[What this task involves]
All lines below containing the string "size" are to be copied.

[Given records]
-- ==== Sys2Proof/Proofs/BitEngine.lean ====
section
/-! SUPPORT. R160 to R169: what each function of the Bit Engine gives, bit by bit or as a number, for every width. -/

namespace Sys2Proof.Machine

/-! ## Mask, test, set, extract -/

/-- R160: bit `i` of the mask is 1 and no other. -/
theorem getLsbD_mask {w i : Nat} (h : i < w) (j : Nat) : (mask w i).getLsbD j = decide (j = i) := by
  have e : (mask w i).getLsbD j = (decide (i < w) && decide (i = j)) := BitVec.getLsbD_twoPow i j
  simp [e, h, eq_comm]

/-- R161: the test of a bit is the comparison of the one-bit field at its index. -/
theorem testBit_eq_decide_extractLsb' {w : Nat} (bits : BitVec w) (i : Nat) :
    testBit bits i = decide (bits.extractLsb' i 1 = 1#1) := by
  have e : bits.extractLsb' i 1 = BitVec.ofBool (testBit bits i) := by
    ext j hj
    obtain rfl : j = 0 := by omega
    simp [testBit]
  rw [e]
  cases testBit bits i <;> rfl

/-- R162: bit `i` is replaced, the others are kept. -/
theorem getLsbD_setBit {w i : Nat} (h : i < w) (bits : BitVec w) (j : Nat) (v : Bool) :
    (setBit bits i v).getLsbD j = if j = i then v else bits.getLsbD j := by
  by_cases hj : j = i
  · cases v <;> simp [setBit, getLsbD_mask h, hj]
  · cases v
    · simpa [setBit, getLsbD_mask h, hj] using BitVec.lt_of_getLsbD
    · simp [setBit, getLsbD_mask h, hj]

/-- R164: the quotient and remainder by powers of two read the field. -/
theorem extract_eq_toNat_extractLsb' {w : Nat} (bits : BitVec w) (start size : Nat) :
    extract bits start size = (bits.extractLsb' start size).toNat := by
  rw [BitVec.extractLsb'_toNat, Nat.shiftRight_eq_div_pow, extract]

/-! ## Bytes -/

/-- R166: widening by the sign keeps the signed meaning. -/
theorem toInt_signExtend8 (b : Byte) : (signExtend8 b).toInt = b.toInt :=
  BitVec.toInt_signExtend_of_le (by decide)

/-- R9: `sext16` adds 0xFF00 to a byte whose bit 7 is 1. -/
theorem sext16_eq_ite (b : Byte) :
    sext16 b = if b.getLsbD 7 then b.setWidth 16 + 0xFF00#16 else b.setWidth 16 := by
  apply BitVec.eq_of_toNat_eq
  have hb : b.toNat < 256 := b.isLt
  have hs : (sext16 b).toNat = (b.setWidth 16).toNat + if b.getLsbD 7 then 0xFF00 else 0 := BitVec.toNat_signExtend b
  rw [hs]
  split
  · rw [BitVec.toNat_add, BitVec.toNat_setWidth, BitVec.toNat_ofNat]
    omega
  · rfl

/-- R166: the low 16 bits of `signExtend8` are `sext16`. -/
theorem setWidth_signExtend8 (b : Byte) : (signExtend8 b).setWidth 16 = sext16 b := by
  ext i hi
  have hi' : i < 32 := by omega
  simp [signExtend8, sext16, BitVec.getElem_signExtend, hi']

/-- R169: joining two bytes is the shift and the or of the rule. -/
theorem make16_eq_shiftLeft_or (hi lo : Byte) : make16 hi lo = (hi.setWidth 16 <<< 8) ||| lo.setWidth 16 :=
  (BitVec.setWidth_eq _).symm.trans BitVec.setWidth_append_eq_shiftLeft_setWidth_or

/-- Settles O16: each function's lemma, the first four at width 32. -/
theorem bitEngine : Obligations.BitEngine :=
  ⟨fun _ j h => ⟨getLsbD_mask h j, rfl⟩, fun w i _ => testBit_eq_decide_extractLsb' w i,
    fun w _ j v h => getLsbD_setBit h w j v, fun w start size _ => extract_eq_toNat_extractLsb' w start size,
    fun b => ⟨toInt_signExtend8 b, setWidth_signExtend8 b, sext16_eq_ite b⟩, fun _ => rfl, make16_eq_shiftLeft_or⟩

end Sys2Proof.Machine
end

[Answer]
theorem extract_eq_toNat_extractLsb' {w : Nat} (bits : BitVec w) (start size : Nat) :
    extract bits start size = (bits.extractLsb' start size).toNat := by
    fun w _ j v h => getLsbD_setBit h w j v, fun w start size _ => extract_eq_toNat_extractLsb' w start size,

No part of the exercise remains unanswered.